What this task involves
Only one span of the listing below should come back. It runs from the line with "else if c = 0b011#3 then some .data" through the line with "field declares. -/", and each of its lines must be reproduced exactly.

►

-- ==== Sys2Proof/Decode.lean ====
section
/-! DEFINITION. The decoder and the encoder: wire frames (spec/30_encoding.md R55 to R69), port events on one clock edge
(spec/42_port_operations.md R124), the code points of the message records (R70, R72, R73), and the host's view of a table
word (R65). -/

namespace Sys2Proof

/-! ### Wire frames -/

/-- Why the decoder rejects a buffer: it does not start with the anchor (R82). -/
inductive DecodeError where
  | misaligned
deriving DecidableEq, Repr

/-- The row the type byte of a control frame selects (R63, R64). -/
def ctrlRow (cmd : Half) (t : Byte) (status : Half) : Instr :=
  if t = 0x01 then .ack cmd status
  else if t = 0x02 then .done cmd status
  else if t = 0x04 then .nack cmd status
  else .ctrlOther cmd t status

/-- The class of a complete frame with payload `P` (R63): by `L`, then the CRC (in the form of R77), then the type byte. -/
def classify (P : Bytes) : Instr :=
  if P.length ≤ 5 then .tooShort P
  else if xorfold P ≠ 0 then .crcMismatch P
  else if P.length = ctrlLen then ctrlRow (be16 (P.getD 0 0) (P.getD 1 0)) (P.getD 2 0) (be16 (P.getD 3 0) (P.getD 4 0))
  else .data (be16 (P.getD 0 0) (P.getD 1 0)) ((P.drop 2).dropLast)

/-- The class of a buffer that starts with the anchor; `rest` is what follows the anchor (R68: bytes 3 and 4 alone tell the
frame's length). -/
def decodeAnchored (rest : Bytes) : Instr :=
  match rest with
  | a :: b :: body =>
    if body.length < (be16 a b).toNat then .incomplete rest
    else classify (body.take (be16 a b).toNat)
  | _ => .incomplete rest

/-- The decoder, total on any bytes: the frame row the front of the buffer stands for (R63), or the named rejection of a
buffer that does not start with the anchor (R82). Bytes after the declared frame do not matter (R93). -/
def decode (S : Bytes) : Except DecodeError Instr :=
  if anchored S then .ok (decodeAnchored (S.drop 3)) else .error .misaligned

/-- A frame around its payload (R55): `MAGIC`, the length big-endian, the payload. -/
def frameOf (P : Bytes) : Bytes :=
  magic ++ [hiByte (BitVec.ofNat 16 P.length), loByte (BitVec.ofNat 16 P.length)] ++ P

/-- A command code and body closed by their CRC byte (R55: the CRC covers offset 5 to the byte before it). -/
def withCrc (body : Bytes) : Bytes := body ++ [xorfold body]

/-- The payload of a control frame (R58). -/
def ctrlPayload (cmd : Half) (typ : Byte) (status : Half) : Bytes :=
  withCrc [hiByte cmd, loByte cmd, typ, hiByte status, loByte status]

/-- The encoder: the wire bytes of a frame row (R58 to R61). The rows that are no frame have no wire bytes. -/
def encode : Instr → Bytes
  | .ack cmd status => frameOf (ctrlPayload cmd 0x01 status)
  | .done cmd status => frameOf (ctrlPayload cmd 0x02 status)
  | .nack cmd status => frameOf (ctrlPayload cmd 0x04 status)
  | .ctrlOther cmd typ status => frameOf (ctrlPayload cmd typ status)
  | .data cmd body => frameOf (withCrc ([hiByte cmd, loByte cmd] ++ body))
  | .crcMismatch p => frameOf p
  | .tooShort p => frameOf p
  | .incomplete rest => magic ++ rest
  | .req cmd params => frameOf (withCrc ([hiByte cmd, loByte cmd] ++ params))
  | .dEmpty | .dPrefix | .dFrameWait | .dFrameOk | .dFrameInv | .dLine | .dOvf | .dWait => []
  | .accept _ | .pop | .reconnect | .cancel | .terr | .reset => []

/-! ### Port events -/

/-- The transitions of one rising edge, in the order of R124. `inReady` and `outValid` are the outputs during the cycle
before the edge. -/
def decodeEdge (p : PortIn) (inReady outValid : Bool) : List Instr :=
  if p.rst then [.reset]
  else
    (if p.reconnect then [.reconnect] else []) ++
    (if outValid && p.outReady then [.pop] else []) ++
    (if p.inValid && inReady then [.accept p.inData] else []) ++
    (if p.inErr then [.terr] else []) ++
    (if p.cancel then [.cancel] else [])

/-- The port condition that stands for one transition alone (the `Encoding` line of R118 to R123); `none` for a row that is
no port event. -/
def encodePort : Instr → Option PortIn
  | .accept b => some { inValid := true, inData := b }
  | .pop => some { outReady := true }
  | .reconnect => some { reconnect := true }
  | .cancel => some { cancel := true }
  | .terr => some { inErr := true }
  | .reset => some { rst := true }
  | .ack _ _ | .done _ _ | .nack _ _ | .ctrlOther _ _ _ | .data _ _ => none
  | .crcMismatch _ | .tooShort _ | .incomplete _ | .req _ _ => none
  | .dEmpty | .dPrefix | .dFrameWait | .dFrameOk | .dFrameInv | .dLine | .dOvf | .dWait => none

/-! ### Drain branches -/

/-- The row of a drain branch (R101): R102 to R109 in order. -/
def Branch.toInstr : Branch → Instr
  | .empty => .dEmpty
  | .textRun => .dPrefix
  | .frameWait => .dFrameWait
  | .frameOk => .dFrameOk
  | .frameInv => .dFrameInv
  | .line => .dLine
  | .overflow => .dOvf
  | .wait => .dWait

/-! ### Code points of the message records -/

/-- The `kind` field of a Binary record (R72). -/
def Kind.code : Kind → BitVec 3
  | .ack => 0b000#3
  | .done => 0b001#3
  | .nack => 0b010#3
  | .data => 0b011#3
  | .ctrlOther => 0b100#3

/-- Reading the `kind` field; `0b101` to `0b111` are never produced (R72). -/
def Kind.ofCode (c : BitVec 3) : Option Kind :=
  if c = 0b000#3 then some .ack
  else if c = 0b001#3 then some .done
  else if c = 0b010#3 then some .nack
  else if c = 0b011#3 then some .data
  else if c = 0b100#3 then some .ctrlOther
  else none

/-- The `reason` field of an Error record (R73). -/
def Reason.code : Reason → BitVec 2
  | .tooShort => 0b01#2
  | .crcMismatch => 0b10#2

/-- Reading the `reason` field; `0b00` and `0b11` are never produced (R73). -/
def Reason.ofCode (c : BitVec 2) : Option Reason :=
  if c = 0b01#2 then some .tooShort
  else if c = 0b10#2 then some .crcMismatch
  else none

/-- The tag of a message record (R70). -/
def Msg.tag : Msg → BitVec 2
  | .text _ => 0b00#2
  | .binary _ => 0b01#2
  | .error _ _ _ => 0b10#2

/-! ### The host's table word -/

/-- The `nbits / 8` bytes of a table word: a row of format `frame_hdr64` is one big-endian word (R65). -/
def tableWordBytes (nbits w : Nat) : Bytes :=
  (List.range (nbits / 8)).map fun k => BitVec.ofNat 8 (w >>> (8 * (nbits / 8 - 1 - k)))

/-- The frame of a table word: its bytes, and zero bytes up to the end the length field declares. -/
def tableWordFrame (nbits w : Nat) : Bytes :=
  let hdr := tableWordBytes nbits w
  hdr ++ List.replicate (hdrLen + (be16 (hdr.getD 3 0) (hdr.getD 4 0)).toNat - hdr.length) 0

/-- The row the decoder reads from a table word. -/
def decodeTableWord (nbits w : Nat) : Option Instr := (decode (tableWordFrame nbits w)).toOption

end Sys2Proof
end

◄
►

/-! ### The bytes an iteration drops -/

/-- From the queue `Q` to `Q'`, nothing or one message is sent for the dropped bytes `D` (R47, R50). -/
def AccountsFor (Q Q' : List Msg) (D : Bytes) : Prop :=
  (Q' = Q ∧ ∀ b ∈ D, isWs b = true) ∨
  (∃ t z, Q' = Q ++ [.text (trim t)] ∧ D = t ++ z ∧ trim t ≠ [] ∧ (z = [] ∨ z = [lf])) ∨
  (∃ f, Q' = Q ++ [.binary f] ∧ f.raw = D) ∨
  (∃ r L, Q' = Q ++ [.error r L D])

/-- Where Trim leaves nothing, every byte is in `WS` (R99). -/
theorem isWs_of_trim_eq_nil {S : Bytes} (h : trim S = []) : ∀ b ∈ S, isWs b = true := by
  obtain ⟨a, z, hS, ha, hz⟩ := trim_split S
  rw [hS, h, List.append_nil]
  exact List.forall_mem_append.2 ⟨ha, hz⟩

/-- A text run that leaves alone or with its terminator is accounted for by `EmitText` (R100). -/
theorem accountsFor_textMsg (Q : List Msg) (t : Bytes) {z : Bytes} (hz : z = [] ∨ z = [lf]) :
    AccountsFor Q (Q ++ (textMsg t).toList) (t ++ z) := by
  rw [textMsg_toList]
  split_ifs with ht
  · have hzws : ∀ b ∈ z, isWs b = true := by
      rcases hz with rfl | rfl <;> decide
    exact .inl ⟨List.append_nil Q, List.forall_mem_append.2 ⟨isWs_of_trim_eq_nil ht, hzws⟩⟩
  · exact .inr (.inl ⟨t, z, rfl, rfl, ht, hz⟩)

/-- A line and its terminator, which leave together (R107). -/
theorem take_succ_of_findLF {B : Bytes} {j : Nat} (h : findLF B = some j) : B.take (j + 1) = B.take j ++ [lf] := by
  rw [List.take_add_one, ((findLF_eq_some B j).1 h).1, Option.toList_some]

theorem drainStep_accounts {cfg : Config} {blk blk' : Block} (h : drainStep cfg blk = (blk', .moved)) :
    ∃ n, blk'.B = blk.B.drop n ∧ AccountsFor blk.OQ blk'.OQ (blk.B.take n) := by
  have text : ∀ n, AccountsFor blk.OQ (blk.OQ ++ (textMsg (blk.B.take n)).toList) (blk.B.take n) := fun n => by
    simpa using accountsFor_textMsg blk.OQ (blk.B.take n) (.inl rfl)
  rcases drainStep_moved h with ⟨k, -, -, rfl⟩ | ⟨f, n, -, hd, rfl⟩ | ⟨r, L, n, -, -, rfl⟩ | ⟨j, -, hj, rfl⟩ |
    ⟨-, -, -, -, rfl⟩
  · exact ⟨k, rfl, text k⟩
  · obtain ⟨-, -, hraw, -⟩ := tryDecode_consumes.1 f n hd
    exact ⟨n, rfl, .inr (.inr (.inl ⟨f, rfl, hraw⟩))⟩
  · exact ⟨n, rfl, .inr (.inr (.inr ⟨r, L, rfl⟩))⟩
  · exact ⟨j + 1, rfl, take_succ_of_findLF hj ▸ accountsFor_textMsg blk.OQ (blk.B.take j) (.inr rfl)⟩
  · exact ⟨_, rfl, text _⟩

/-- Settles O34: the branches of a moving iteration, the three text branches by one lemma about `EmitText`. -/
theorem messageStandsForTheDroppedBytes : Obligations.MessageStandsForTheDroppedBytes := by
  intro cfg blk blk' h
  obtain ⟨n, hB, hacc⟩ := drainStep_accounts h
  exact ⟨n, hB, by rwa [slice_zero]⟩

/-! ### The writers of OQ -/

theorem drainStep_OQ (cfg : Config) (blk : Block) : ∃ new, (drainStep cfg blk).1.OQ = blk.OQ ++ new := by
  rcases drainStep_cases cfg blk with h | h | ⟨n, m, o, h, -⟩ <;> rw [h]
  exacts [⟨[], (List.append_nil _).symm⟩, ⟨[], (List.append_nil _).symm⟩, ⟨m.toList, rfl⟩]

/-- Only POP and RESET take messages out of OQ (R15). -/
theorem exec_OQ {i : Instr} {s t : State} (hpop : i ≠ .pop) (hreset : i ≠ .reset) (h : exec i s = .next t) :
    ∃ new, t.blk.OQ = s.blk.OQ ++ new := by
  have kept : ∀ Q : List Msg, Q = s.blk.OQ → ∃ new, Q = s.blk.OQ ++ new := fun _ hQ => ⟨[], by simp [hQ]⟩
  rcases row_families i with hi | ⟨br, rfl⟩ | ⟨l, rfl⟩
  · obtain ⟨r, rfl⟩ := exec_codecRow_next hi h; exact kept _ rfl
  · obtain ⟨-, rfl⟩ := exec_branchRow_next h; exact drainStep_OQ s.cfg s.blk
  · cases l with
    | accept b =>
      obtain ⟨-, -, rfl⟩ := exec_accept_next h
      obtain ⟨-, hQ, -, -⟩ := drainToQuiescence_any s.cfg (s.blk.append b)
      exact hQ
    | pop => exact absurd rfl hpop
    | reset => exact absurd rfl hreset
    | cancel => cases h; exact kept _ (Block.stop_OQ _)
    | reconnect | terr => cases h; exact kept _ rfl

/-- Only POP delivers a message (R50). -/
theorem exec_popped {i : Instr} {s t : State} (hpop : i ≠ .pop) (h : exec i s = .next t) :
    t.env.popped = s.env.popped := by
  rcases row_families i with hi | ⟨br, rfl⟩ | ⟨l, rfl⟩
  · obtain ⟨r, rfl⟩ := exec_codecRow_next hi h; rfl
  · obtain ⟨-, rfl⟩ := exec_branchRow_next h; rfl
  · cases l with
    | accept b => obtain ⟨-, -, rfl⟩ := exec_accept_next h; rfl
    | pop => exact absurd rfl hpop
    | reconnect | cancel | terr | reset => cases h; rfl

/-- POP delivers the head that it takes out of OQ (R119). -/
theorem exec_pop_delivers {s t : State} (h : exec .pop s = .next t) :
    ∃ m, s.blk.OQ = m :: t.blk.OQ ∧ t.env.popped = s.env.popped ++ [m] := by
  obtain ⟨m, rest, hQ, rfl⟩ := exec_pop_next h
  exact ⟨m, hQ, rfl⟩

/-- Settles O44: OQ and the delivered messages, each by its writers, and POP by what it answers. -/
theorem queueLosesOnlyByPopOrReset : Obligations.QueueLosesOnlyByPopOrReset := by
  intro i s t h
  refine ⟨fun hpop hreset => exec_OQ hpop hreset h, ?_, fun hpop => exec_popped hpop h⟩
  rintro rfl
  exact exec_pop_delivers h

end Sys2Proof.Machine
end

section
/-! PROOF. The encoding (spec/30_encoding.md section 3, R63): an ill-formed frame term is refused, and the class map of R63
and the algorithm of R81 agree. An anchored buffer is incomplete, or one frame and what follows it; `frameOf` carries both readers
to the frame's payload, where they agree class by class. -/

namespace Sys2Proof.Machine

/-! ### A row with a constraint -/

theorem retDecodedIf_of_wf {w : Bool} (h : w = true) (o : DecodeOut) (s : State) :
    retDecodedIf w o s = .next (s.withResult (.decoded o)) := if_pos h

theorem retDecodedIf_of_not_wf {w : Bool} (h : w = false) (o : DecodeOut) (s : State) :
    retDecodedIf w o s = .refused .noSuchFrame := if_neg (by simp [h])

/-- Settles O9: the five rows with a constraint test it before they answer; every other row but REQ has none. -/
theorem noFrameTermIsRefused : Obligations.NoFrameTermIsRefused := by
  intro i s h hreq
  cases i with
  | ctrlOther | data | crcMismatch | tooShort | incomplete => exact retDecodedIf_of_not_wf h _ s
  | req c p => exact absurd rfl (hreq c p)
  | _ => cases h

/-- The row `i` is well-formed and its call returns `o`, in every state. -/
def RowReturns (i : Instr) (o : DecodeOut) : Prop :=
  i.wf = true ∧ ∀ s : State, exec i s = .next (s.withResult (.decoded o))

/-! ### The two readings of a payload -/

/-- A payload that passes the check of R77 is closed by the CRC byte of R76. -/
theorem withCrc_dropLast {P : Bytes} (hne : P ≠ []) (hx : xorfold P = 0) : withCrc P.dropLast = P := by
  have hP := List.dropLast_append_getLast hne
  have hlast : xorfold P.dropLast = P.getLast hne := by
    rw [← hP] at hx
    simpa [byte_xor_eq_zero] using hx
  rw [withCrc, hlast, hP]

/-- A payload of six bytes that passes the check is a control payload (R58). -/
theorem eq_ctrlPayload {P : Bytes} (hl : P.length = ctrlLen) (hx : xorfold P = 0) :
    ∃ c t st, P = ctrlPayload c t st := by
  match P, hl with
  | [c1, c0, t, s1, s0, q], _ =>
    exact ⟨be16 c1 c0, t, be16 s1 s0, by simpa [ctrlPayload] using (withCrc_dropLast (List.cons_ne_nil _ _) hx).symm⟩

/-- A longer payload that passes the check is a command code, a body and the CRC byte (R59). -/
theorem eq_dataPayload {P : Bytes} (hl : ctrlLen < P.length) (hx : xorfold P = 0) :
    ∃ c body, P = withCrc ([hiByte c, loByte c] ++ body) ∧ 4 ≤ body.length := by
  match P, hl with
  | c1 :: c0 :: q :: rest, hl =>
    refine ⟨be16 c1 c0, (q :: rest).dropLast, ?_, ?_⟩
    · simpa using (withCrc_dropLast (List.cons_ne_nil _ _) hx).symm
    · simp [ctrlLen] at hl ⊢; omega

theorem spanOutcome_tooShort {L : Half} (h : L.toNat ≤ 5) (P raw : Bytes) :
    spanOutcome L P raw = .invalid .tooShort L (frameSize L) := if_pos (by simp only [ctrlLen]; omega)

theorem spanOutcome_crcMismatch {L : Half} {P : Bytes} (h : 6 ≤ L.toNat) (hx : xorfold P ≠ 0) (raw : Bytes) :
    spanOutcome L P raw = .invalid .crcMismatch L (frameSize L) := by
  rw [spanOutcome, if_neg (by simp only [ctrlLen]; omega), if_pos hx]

◄

Output for this task
  else if c = 0b011#3 then some .data
  else if c = 0b100#3 then some .ctrlOther
  else none

/-- The `reason` field of an Error record (R73). -/
def Reason.code : Reason → BitVec 2
  | .tooShort => 0b01#2
  | .crcMismatch => 0b10#2

/-- Reading the `reason` field; `0b00` and `0b11` are never produced (R73). -/
def Reason.ofCode (c : BitVec 2) : Option Reason :=
  if c = 0b01#2 then some .tooShort
  else if c = 0b10#2 then some .crcMismatch
  else none

/-- The tag of a message record (R70). -/
def Msg.tag : Msg → BitVec 2
  | .text _ => 0b00#2
  | .binary _ => 0b01#2
  | .error _ _ _ => 0b10#2

/-! ### The host's table word -/

/-- The `nbits / 8` bytes of a table word: a row of format `frame_hdr64` is one big-endian word (R65). -/
def tableWordBytes (nbits w : Nat) : Bytes :=
  (List.range (nbits / 8)).map fun k => BitVec.ofNat 8 (w >>> (8 * (nbits / 8 - 1 - k)))

/-- The frame of a table word: its bytes, and zero bytes up to the end the length field declares. -/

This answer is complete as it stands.